Speaking at the Global Education and Skills Forum in Dubai, Mr Schleicher said Australia's emphasis on having teachers in front of a class over their own professional development was an area that needed addressing.

"[Australia] more or less defines teachers by the number of hours that [they] teach in front of students," he said. "That is part of the problem."  "We treat teachers as interchangeable widgets on the frontline - they are just there to implement prefabricated knowledge."

He said many countries were struggling to keep the best teachers in the profession because of curriculums that restrict creativity.  "There really is a complete lack of intellectual attractiveness to the teaching profession once you have that very industrial work organisation behind you," he said.
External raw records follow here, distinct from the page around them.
-- ==== Sys2Proof/Machine/Matrix.lean ====
section
/-!
DEFINITION. The matrix engine, opcodes 0xA0-0xA6 (R301-R316): tiles, weight images, the order of a team's commands, the groups of
an MMA, and containing data errors.
-/
namespace Sys2Proof.Machine

/-! ### Tiles and slots of a team (R126, R301) -/

/-- The core's tile that a team names aN: the N-th set bit of `ACCMAP`. -/
def State.tileOf (s : State) (t n : Nat) : Nat :=
  (((List.range 8).filter (fun i => (s.team t).brec.accMap.getLsbD i)).getD n 0)

/-- The key of word (i, j) of a core's tile. -/
def wordKey (tile i j : Nat) : Nat := tile * 16384 + i * 128 + j

/-- Word (i, j) of a team's tile. -/
def State.accWord (s : State) (t tile i j : Nat) : Word :=
  mapGetD (s.core (coreKey (s.team t).die (s.team t).core)).tiles (wordKey (s.tileOf t tile) i j) 0

/-- The core key of a team. -/
def State.teamCore (s : State) (t : Nat) : Nat := coreKey (s.team t).die (s.team t).core

/-- Write words of a team's tile. -/
def State.setAcc (s : State) (t tile : Nat) (ws : List (Nat × Nat × Word)) : State :=
  let n := s.tileOf t tile
  s.modCore (s.teamCore t) (fun c => { c with tiles := ws.foldl (fun m e => mapSet m (wordKey n e.1 e.2.1) e.2.2) c.tiles })

/-- MEM.SCRATCH for a tile or slot range that the team does not have (R305). -/
def allocErr (ok : Bool) : Option Err := if ok then none else some { eff := Eff.memScratch, arg := sarg 0 1 }

/-- The tile number of a matrix instruction, `MOD`[34:32]. -/
def tileField (o : EN) : Nat := (o.x.extractLsb' 0 3).toNat
/-- The slot of a matrix instruction, `IMM`[13:8]. -/
def slotField (o : EN) : Nat := (o.hy.extractLsb' 0 6).toNat

/-! ### Data errors (R314, R315) -/

/-- An entry of the data-error log (R315). -/
def derrEntry (src tile k i j lid : Nat) : Nat :=
  src * 2 ^ 62 + tile % 8 * 2 ^ 59 + k % 8192 * 2 ^ 46 + i % 128 * 2 ^ 39 + j % 128 * 2 ^ 32 + lid % 2 ^ 32

/-- Contain one error (R314): `DERR` of the tile, and an entry, or the overflow count when the log is full (R315); Cupola keeps
a copy (R413). -/
def State.contain (s : State) (t tile src k i j : Nat) : State :=
  let n := s.tileOf t tile
  let s := s.modMod (fun m => { m with
    log := m.log ++ [.dataError (s.team t).die (s.team t).core (derrEntry src tile k i j (s.team t).lid)] })
  s.modCore (s.teamCore t) (fun c =>
    let c := { c with derr := if c.derr.contains n then c.derr else n :: c.derr }
    if c.dlog.length < 16 then { c with dlog := c.dlog ++ [((s.team t).ctx, derrEntry src tile k i j (s.team t).lid)] }
    else { c with dover := min 0xFFFF (c.dover + 1) })

/-- Whether an uncorrectable error strikes a site now. (DEDUCED, log 52.) -/
def State.struck (s : State) (site : EccSite) : Bool := s.mod.bad.contains site

/-- An error that a unit has met is over. -/
def State.clearBad (s : State) (site : EccSite) : State := s.modMod (fun m => { m with bad := m.bad.filter (· != site) })

/-- A word of a team's tile as a command or a fibre reads it: zero where ECC cannot correct it (R314). -/
def State.readAcc (s : State) (t tile i j : Nat) : Word × State :=
  let site := EccSite.accWord (s.teamCore t) (s.tileOf t tile) (i * 128 + j)
  if s.struck site then (0, (s.contain t tile 3 0 i j).clearBad site) else (s.accWord t tile i j, s)

/-! ### Command order (R306) -/

/-- Whether an earlier matrix command of the team is unfinished. -/
def State.cmdBehind (s : State) (c : Cmd) : Bool :=
  s.cmds.any (fun e => isMatrix e.2.kind && e.2.team == c.team && decide (e.2.order < c.order))

/-- The tile a command uses. -/
def cmdTile : CmdKind → Option Nat
  | .mma tile .. => some tile
  | .accz tile => some tile
  | .accst tile .. => some tile
  | _ => none

/-- Whether a command of a team has still to finish with a tile (R306). (DEDUCED, log 41.) -/
def State.tileBusy (s : State) (t tile : Nat) : Bool :=
  s.cmds.any (fun e => e.2.team == t && cmdTile e.2.kind == some tile)

/-- An MMA that stands inside a group, which a halt never divides (R222, R316). -/
def midGroup (c : Cmd) : Bool :=
  match c.kind with
  | .mma .. => !c.left.isEmpty || !c.got.isEmpty
  | _ => false

/-- A matrix command that may move: it is first of its team, and its team is not halted, or the group in hand is not done (R316). -/
def State.mayMove (s : State) (c : Cmd) : Bool := isMatrix c.kind && (!s.cmdHeld c || midGroup c) && !s.cmdBehind c

/-! ### WLOAD (R303, R304, R307) -/

/-- `WFMT`, N and KG of a WLOAD (R307). -/
def wfmtOf (o : EN) : Nat := (o.x.extractLsb' 4 2).toNat
def wnOf (o : EN) : Nat := 16 * 2 ^ (o.x.extractLsb' 2 2).toNat
def wkgOf (o : EN) : Nat := (o.lo.extractLsb' 0 6).toNat + 1

/-- The slots of an image (R303). -/
def imageSlots (fmt n kg : Nat) : Nat := ceilDiv (imageBytes fmt n kg) 8192

/-- The checks of WLOAD (R307). -/
def wloadPrep (o : EN) (ln : Ln) (x : Vals) (s : State) : Prep CmdKind :=
  let h := o.hx.toNat
  let off := wordsNat x.a
  let len := imageBytes (wfmtOf o) (wnOf o) (wkgOf o)
  match firstErr [
      s.kindErr ln.f h off [1, 2, 3, 4, 5],
      s.rangeErr ln.f h off { spaces := [1, 2, 3, 4, 5], n := len, align := 8, rd := true },
      allocErr (decide (slotField o + imageSlots (wfmtOf o) (wnOf o) (wkgOf o) ≤ (s.blockOf ln.f).wslots))] with
  | some e => .err e
  | none => .ok (.wload off (slotField o) (wfmtOf o) (wnOf o) (wkgOf o))

/-- Every set with a slot in a range loses its tags, and the range becomes one set (R307). -/
def retag (tags : Map Tag) (lo n fmt nn kg : Nat) : Map Tag :=
  let overlap (e : Nat × Tag) : Bool :=
    match e.2 with
    | .head _ _ _ k => decide (e.1 < lo + n ∧ lo < e.1 + k)
    | _ => false
  let heads := tags.filter overlap
  let gone (i : Nat) : Bool := decide (lo ≤ i ∧ i < lo + n) || heads.any (fun e => match e.2 with
    | .head _ _ _ k => decide (e.1 ≤ i ∧ i < e.1 + k)
    | _ => false)
  let tags := mapFilter tags (fun i _ => !gone i)
  (List.range n).foldl (fun m i => mapSet m (lo + i) (if i = 0 then .head fmt nn kg n else .member)) tags

/-- WLOAD (R307), once per batch: the tags change at issue. -/
def execWload (o : EN) (s : State) : Out :=
  .next (runElectChecked { head := o.toHead, imm := 0, na := offRegs o.hx o.a, tokD := true } (wloadPrep o) (fun ln _ k s =>
    let c := s.cmdOf ln o k
    issueThen s ln c (fun s =>
      let lo := (s.team ln.b.team).brec.wsBase + slotField o
      (s.modCore (s.coreOf ln.f) (fun y => { y with
        tags := retag y.tags lo (imageSlots (wfmtOf o) (wnOf o) (wkgOf o)) (wfmtOf o) (wnOf o) (wkgOf o) })).addCmd c)) s)

/-- Where byte p of an image goes in the core's weight buffer. -/
def State.slotByte (s : State) (c : Cmd) (p : Nat) : Nat :=
  match c.kind with
  | .wload _ slot .. => ((s.team c.team).brec.wsBase + slot) * 8192 + p
  | _ => p

/-- One segment of a WLOAD: bytes that cannot be read are written as zero (R307). -/
def State.wloadSegment (s : State) (c : Cmd) (rs : List (Nat × Nat)) : Did × State :=
  let p := (rs.head?.map (·.1)).getD 0
  let n := (rs.map (·.2)).sum
  let d := (s.cmdRun c p).src.getD (c.x, 0)
  let put (s : State) (bs : List Byte) : State :=
    s.modCore (s.cmdCore c) (fun y => { y with wbuf := y.wbuf.writes (s.slotByte c p) bs })
  match s.engRead c d.1 d.2 n with
  | (.ok bs, s) => (.wrote n false, put s bs)
  | (.absent, s) => (.absent, s)
  | (.busy, s) => (.busy, s)
  | (.err e, s) => (.failed (errVal e c.hx), put s (List.replicate n 0))

/-- Whether the record of a group and column holds exactly N mask bits (R304). -/
def maskOk (rec : List Byte) (n : Nat) : Bool := popcount 128 (leNat (rec.take 16)) == n

/-- The records of a team's weight set. -/
def State.record (s : State) (t slot fmt n g j : Nat) : List Byte :=
  (s.core (s.teamCore t)).wbuf.reads (((s.team t).brec.wsBase + slot) * 8192 + (g * 128 + j) * recordBytes fmt n) (recordBytes fmt n)

/-- Whether every record of a loaded image is well formed (R307). -/
def State.imageOk (s : State) (c : Cmd) : Bool :=
  match c.kind with
  | .wload _ slot fmt n kg =>
    (List.range (kg * 128)).all (fun i => maskOk (s.record c.team slot fmt n (i / 128) (i % 128)) n)
  | _ => true

/-- WLOAD_COMMAND (R307): one segment of the image; after the last, the check of its masks and the token. -/
def execWloadCommand (cmd : Nat) (s : State) : Out :=
  .next (match mapGet s.cmds cmd with
    | none => s
    | some c =>
      match c.kind with
      | .wload .. =>
        if !s.mayMove c then s
        else
          let (c, s) := s.startCmd c
          let (c, s) := s.segStep (fun c rs s =>
            let (d, s) := s.wloadSegment c rs
            (d, c, s)) c
          if c.left.isEmpty && c.fix.isEmpty then
            let c := if s.imageOk c then c else { c with errs := c.errs ++ [errVal ecErrmask c.hx] }
            s.endCmd cmd c
          else s.setCmd cmd c
      | _ => s)

/-! ### MMA and MMAS (R308-R310) -/

/-- The checks that MMA makes at issue and MMAS at staging (check of R309), with what they find. -/
def mmaPrep (o : EN) (ln : Ln) (x : Vals) (s : State) : Prep CmdKind :=
  let h := o.hx.toNat
  let t := s.entry ln.f h
  let int := o.x.getLsbD 3
  let z := o.x.getLsbD 4
  let k := if o.b.isNone then (o.lo.toNat + 1) * 32 else wordsNat x.b
  let row := (x.a.getD 0 0).toNat
  let korg := (x.a.getD 1 0).toNat
  let scaled := !int && decide (t.fmt ≤ 1)
  let slot := slotField o
  let tile := tileField o
  match firstErr [
      s.handleErr ln.f h (t.kind == 7 && t.tensorOk && t.spaceOf.isSome && decide (3 ≤ t.space ∧ t.space ≤ 5) && t.rank == 2 &&
        decide (t.fmt ≤ 3) && (!int || t.fmt == 1)),
      (if k % 32 = 0 ∧ 32 ≤ k ∧ k ≤ 8192 ∧ row + 128 ≤ t.dim 0 ∧ korg + k ≤ t.dim 1 then none
       else some { eff := Eff.memScratch, arg := sarg h 0 }),
      (if t.fmt ≤ 1 ∧ korg % 32 ≠ 0 then some { eff := Eff.memAlign, arg := marg h (t.base + tensorOff t [row, korg]) } else none),
      (if scaled then s.scaleCheck ln.f t false else none),
      allocErr (decide (tile < (s.blockOf ln.f).acc) && decide (slot < (s.blockOf ln.f).wslots)),
      s.boxCheck ln.f h t [row, korg] [128, k] false] with
  | some e => .err e
  | none => .ok (.mma tile row korg k slot 0 z int)

/-- What MMA and MMAS need. -/
def mmaNeed (o : EN) : Need := { head := o.toHead, imm := 0, na := 2, nb := if o.b.isNone then 0 else 1, tokD := true }

/-- MMA (R309), once per batch: the checks, the tag check, and issue. -/
def execMma (o : EN) (s : State) : Out :=
  .next (runElectChecked (mmaNeed o) (fun ln x s =>
      match mmaPrep o ln x s with
      | .ok (.mma tile row korg k slot _ z int) =>
        match s.tagN ln.b.team slot (s.entry ln.f o.hx.toNat).fmt k with
        | none => .err { eff := Eff.memHandle, arg := marg 0xFFF slot }
        | some n => .ok (CmdKind.mma tile row korg k slot n z int)
      | r => r)
    (fun ln _ k s => issueCmd s ln (s.cmdOf ln o k)) s)

/-- MMAS (R310), once per batch: stages the command in mcM. -/
def execMmas (o : EN) (s : State) : Out :=
  .next (runElectChecked (mmaNeed o) (mmaPrep o) (fun ln _ k s =>
    let c := s.cmdOf ln o k
    (s.touchHandle ln.f c.hx).modTeam ln.b.team (fun t => { t with
      mc := mapSet t.mc (o.fn.extractLsb' 0 3).toNat
        { kind := k, fib := c.fib, life := c.life, acq := o.acq, sc := o.sc, hx := c.hx, ex := c.ex, ex1 := c.ex1, sx := c.sx } })) s)

/-- MMAS.clr (R308), once per batch. -/
def execMmasClr (o : EN) (s : State) : Out :=
  .next (runElect { head := o.toHead, imm := 0 } (fun ln _ s =>
    s.modTeam ln.b.team (fun t => { t with mc := mapDel t.mc (o.fn.extractLsb' 0 3).toNat })) s)

/-! ### One group (R222, R223, R304, R309) -/

/-- What the engine holds of an element that ECC cannot correct (R314). -/
def replaced : Nat := 2 ^ 64

/-- The raw bits of element (row, k) of the A operand; `replaced` where ECC cannot correct it (R314), 0 where its place is gone. A
quad-group member's export is read as the command's issue found it, halted since or not: a halt never changes a sum (R222, R316). -/
def State.elemA (s : State) (c : Cmd) (tile row k kcmd i : Nat) : Nat × State :=
  let t := c.x.e
  match s.issuedPlace c.fib (s.sideLoc c.fib c.x (tensorOff t [row, k])) with
  | none => (0, s)
  | some p =>
    let v := leNat (s.placeRead t.elem p)
    let sites : List EccSite := (List.range t.elem).map (fun j =>
      match p with
      | .scratch co off => .aByte co (off + j)
      | .tundish d off => .tundishByte d (off + j)
      | .saved .. => .data (s.ctxOf c.fib))
    if sites.any s.struck then (replaced, sites.foldl State.clearBad (s.contain c.team tile 0 kcmd i 0)) else (v, s)

/-- The position of a mask bit's value among the stored ones. -/
def maskRank (mask k : Nat) : Nat := popcount k (mask % 2 ^ k)

/-- The raw bits of B element (k, j) in a record, or none where the decompressor gives exact 0 (R304). -/
def recordElem (rec : List Byte) (fmt n k : Nat) : Option Nat :=
  let mask := leNat (rec.take 16)
  if !maskOk rec n || !mask.testBit k then none
  else
    let e := if fmt < 2 then 1 else 2
    some (fieldAt rec (16 + e * maskRank mask k) e)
The past decade of Mr Schleicher's data-driven research, which has been harnessed by the education secretaries of both the US and Britain, found that several changes have allowed the world's most successful school systems to prosper.

According to Mr Schleicher, high-achieving education systems such as Finland have implemented selective teacher training with high academic standards, prioritised the development of teachers and principals as goals above reducing class sizes and allowed teachers to be creative in their implementation of the curriculum.

These systems also directed more resources to schools that have high numbers of students from lower socio-economic backgrounds.

NSW Education Minister Adrian Piccoli frequently cites Finland, where teachers are required to have a master's degree, as an ideal model for NSW.  In September, Mr Piccoli announced new entry standards for teachers, with higher minimum marks now required to enrol for an undergraduate teaching degree.

Mr Schleicher added that Australia's needs-based Gonski reforms, with increased investment in teacher training, were a positive step but that more commitment was needed.  "That is one of challenges in Australia - to make sure the funding continues to be channelled to schools with more needs," he said.

The federal government has not committed to the final two years of Gonski funding. According to school funding expert Jim McMorrow, NSW schools would be $1.27 billion worse off without the needs-based funding injection.